Facebook's Poor Stock Performance May Hurt California State Budget

Facebook's Limp Stock Could Leave One State Strapped For Cash

Facebook's underwhelming stock performance could end up spelling trouble for the state of California.

The state was slated to net more than a billion dollars in tax revenue once the Menlo Park-based company went public, according to a recent report in the Los Angeles Times. But Facebook's stock hasn't done as well as people hoped, and the cash shortfall for California may instead end up in the hundreds of millions, according to an analyst quoted in the LA Times.
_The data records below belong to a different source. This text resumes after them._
/-! ### Valves -/

@[simp] theorem modValve_kept (f : Valve → Valve) : (modValve n f s).kept = s.kept := by simp [modValve]
@[simp] theorem modVgrp_kept (f : VGroup → VGroup) : (modVgrp g f s).kept = s.kept := by simp [modVgrp]
@[simp] theorem modDet_kept (f : Detect → Detect) : (modDet n f s).kept = s.kept := by simp [modDet]
@[simp] theorem setVPhase_kept : (setVPhase n p s).kept = s.kept := by simp [setVPhase]
@[simp] theorem vgCause_kept : (vgCause g b inst stamp s).kept = s.kept := by simp [vgCause]
@[simp] theorem vRecord_kept (ws : List Word) : (vRecord n ws s).kept = s.kept := by simp [vRecord]
@[simp] theorem vActRecord_kept (cut : Bool) : (vActRecord n cut s).kept = s.kept := by simp [vActRecord]
@[simp] theorem vTestRecord_kept (res : Nat) (win : Bool) : (vTestRecord n t res win s).kept = s.kept := by
  simp [vTestRecord]
@[simp] theorem vShow_kept : (vShow g s).kept = s.kept := by simp [vShow]
@[simp] theorem vFreed_kept : (vFreed g t s).kept = s.kept := by simp [vFreed]
@[simp] theorem vOpenRes_kept (r : Option Nat) : (vOpenRes n t r s).kept = s.kept := by
  unfold vOpenRes
  split <;> simp
@[simp] theorem vOpenEnd_kept : (vOpenEnd n t s).kept = s.kept := by simp [vOpenEnd]
@[simp] theorem vUnstick_kept : (vUnstick n t s).kept = s.kept := by simp [vUnstick]
@[simp] theorem vRelRes_kept (r : Option Nat) : (vRelRes n t r s).kept = s.kept := by
  unfold vRelRes
  split <;> simp
@[simp] theorem vRelCut_kept (rise : Bool) : (vRelCut n rise s).kept = s.kept := by simp [vRelCut]
@[simp] theorem vOpenOn_kept : (vOpenOn n t s).kept = s.kept := by simp [vOpenOn]
@[simp] theorem vPeakOver_kept : (vPeakOver n t s).kept = s.kept := by simp [vPeakOver]
@[simp] theorem vDecay_kept : (vDecay n t s).kept = s.kept := by simp [vDecay]
@[simp] theorem vGrant_kept : (vGrant n t s).kept = s.kept := by simp [vGrant]
@[simp] theorem vStartGrant_kept : (vStartGrant g s).kept = s.kept := by
  unfold vStartGrant
  split <;> simp
@[simp] theorem vLimits_kept {f : State → State} (h : ∀ s, (f s).kept = s.kept) :
    (vLimits g f s).kept = s.kept := by
  unfold vLimits; split <;> simp [h]
@[simp] theorem vHsOn_kept : (vHsOn g t s).kept = s.kept := by simp [vHsOn]
@[simp] theorem vRequest_kept : (vRequest n t s).kept = s.kept := by simp [vRequest]
@[simp] theorem vRise_kept : (vRise n s).kept = s.kept := by
  unfold vRise
  split <;> simp
@[simp] theorem vFallAt_kept : (vFallAt n t s).kept = s.kept := by
  simp only [vFallAt]
  repeat' split
  all_goals simp
@[simp] theorem vFall.take_kept (kept : Bool) : (vFall.take n t kept s).kept = s.kept := by simp [vFall.take]
@[simp] theorem vFall_kept : (vFall n s).kept = s.kept := by
  simp only [vFall]
  repeat' split
  all_goals simp
@[simp] theorem vPeakEnd_kept : (vPeakEnd n s).kept = s.kept := by simp [vPeakEnd]
@[simp] theorem vDecayEnd_kept : (vDecayEnd n s).kept = s.kept := by simp [vDecayEnd]
@[simp] theorem vForce_kept : (vForce n t s).kept = s.kept := by
  unfold vForce
  split <;> simp
@[simp] theorem vHsOff_kept : (vHsOff g t s).kept = s.kept := by simp [vHsOff]
@[simp] theorem vgFollow_kept : (vgFollow g t s).kept = s.kept := by simp [vgFollow]
/-- A change of a group leaves what the change itself leaves. -/
@[simp] theorem vgChange_kept {f : State → State} (h : ∀ s, (f s).kept = s.kept) :
    (vgChange g t f s).kept = s.kept := by
  simp [vgChange, h]
@[simp] theorem vHsTrip_kept : (vHsTrip g t s).kept = s.kept := by simp [vHsTrip]
@[simp] theorem vLatch_kept (f : Field) : (vLatch n t b f s).kept = s.kept := by simp [vLatch]
@[simp] theorem vShortSup_kept : (vShortSup n t s).kept = s.kept := by simp [vShortSup]
@[simp] theorem vShortGnd_kept : (vShortGnd g t s).kept = s.kept := by simp [vShortGnd]
@[simp] theorem vDetOpen_kept (sum : Nat) (top : Bool) : (vDetOpen n t sum top s).kept = s.kept := by simp [vDetOpen]
@[simp] theorem vDetRel_kept (sum : Nat) : (vDetRel n t sum s).kept = s.kept := by simp [vDetRel]
@[simp] theorem vSample_kept : (vSample n t i s).kept = s.kept := by simp [vSample]
@[simp] theorem vSamples_kept (l : List Nat) : (vSamples n t l s).kept = s.kept := by
  induction l generalizing t s with
  | nil => rfl
  | cons i r ih => simp [vSamples, ih]
@[simp] theorem vSupLow_kept : (vSupLow g t mv s).kept = s.kept := by simp [vSupLow]
@[simp] theorem vSupBack_kept : (vSupBack g mv s).kept = s.kept := by simp [vSupBack]
@[simp] theorem vGroupSample_kept (ma : Nat) : (vGroupSample g t mv ma s).kept = s.kept := by simp [vGroupSample]
@[simp] theorem vPeriod_kept : (vPeriod n s).kept = s.kept := by simp [vPeriod]
@[simp] theorem vTherm_kept : (vTherm n t s).kept = s.kept := by simp [vTherm]
@[simp] theorem vThermResult_kept (i d : Word) : (vThermResult n t v i d s).kept = s.kept := by simp [vThermResult]
@[simp] theorem vHoldMeas_kept : (vHoldMeas n t s).kept = s.kept := by simp [vHoldMeas]
@[simp] theorem vCool_kept : (vCool n s).kept = s.kept := by simp [vCool]
@[simp] theorem vHsonRes_kept (t0 res : Nat) : (vHsonRes n t0 t res s).kept = s.kept := by simp [vHsonRes]
@[simp] theorem vHsonTest_kept (down up : Bool) : (vHsonTest n down up s).kept = s.kept := by simp [vHsonTest]
@[simp] theorem vWindow_kept : (vWindow g t s).kept = s.kept := by simp [vWindow]
@[simp] theorem vHsoffWindow_kept : (vHsoffWindow g s).kept = s.kept := by simp [vHsoffWindow]
@[simp] theorem vWindowRes_kept (high : Bool) : (vWindowRes n t high s).kept = s.kept := by simp [vWindowRes]
@[simp] theorem vWindowSample_kept (levels : BitVec 8) : (vWindowSample g levels s).kept = s.kept := by
  simp [vWindowSample]
@[simp] theorem vTestDone_kept (levels : BitVec 8) : (vTestDone g levels s).kept = s.kept := by simp [vTestDone]
@[simp] theorem vgForcing_kept : (vgForcing g t s).kept = s.kept := by simp [vgForcing]
@[simp] theorem vgForcings_kept : (vgForcings t s).kept = s.kept := by simp [vgForcings]
@[simp] theorem dieHot_kept (temp : Word) : (dieHot d temp s).kept = s.kept := by simp [dieHot]
@[simp] theorem dieCool_kept (temp : Word) : (dieCool d temp s).kept = s.kept := by simp [dieCool]
@[simp] theorem dieShut_kept (temp : Word) : (dieShut d t temp s).kept = s.kept := by simp [dieShut]
@[simp] theorem dieReads_kept (temp : Word) : (dieReads d t temp s).kept = s.kept := by simp [dieReads]
@[simp] theorem vTestFrom_kept {f : State → State} (h : ∀ s, (f s).kept = s.kept) :
    (vTestFrom g f s).kept = s.kept := by
  simp [vTestFrom, h]
@[simp] theorem vgCfgStore_kept : (vgCfgStore g v s).kept = s.kept := by simp [vgCfgStore]
@[simp] theorem vgTestStore_kept : (vgTestStore g v s).kept = s.kept := by simp [vgTestStore]
@[simp] theorem vgCcfgStore.store_kept : (vgCcfgStore.store n v s).kept = s.kept := by simp [vgCcfgStore.store]
@[simp] theorem vgCcfgStore_kept : (vgCcfgStore n v s).kept = s.kept := by simp [vgCcfgStore]
@[simp] theorem vgCtrlStore_kept : (vgCtrlStore g v s).kept = s.kept := by simp [vgCtrlStore]
@[simp] theorem vgCctrlStore_kept : (vgCctrlStore n v s).kept = s.kept := by simp [vgCctrlStore]
@[simp] theorem fltFollow_kept : (fltFollow t k s).kept = s.kept := by simp [fltFollow]
@[simp] theorem fltAssert_kept : (fltAssert n t s).kept = s.kept := by simp [fltAssert]
@[simp] theorem fltDeassert_kept : (fltDeassert n s).kept = s.kept := by simp [fltDeassert]
@[simp] theorem fltClrStore_kept : (fltClrStore v s).kept = s.kept := by simp [fltClrStore]
@[simp] theorem fltCfgStore_kept : (fltCfgStore n v s).kept = s.kept := by simp [fltCfgStore]
@[simp] theorem vgDustFollow_kept : (vgDustFollow g t s).kept = s.kept := by simp [vgDustFollow]
@[simp] theorem vgDust_kept : (vgDust t s).kept = s.kept := by simp [vgDust]
@[simp] theorem vgDieDust_kept : (vgDieDust d t on s).kept = s.kept := by simp [vgDieDust]
@[simp] theorem vgRelease_kept : (vgRelease t s).kept = s.kept := by simp [vgRelease]
@[simp] theorem vgResetStart_kept : (vgResetStart g t s).kept = s.kept := by simp [vgResetStart]
@[simp] theorem vgResetEnd_kept : (vgResetEnd g t s).kept = s.kept := by simp [vgResetEnd]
Nothing is set in stone yet, but if California does lose out as a result of Facebook's stock fizzle, Golden State residents won't be the only ones hurt by the stock plunge. Any number of small investors have lost hundreds or thousands of dollars since Facebook went public -- even as Morgan Stanley and the deal's other underwriters have made a tidy profit off the foundering stock.

A group of shareholders have filed suit against Facebook and its underwriters, claiming the company had troubling information in hand prior to its IPO -- projections showing that Facebook's revenue is likely to fall in the coming months -- and that Facebook made this knowledge available to certain Wall Street insiders, but not to the general public.

Meanwhile, for California, it's a bad time to come up short a few hundred million. The state is running a budget deficit of about $15.7 billion, according to the LA Times, and the effects are being felt everywhere from public schools to the court system to the farmworker communities where people live in desperate poverty.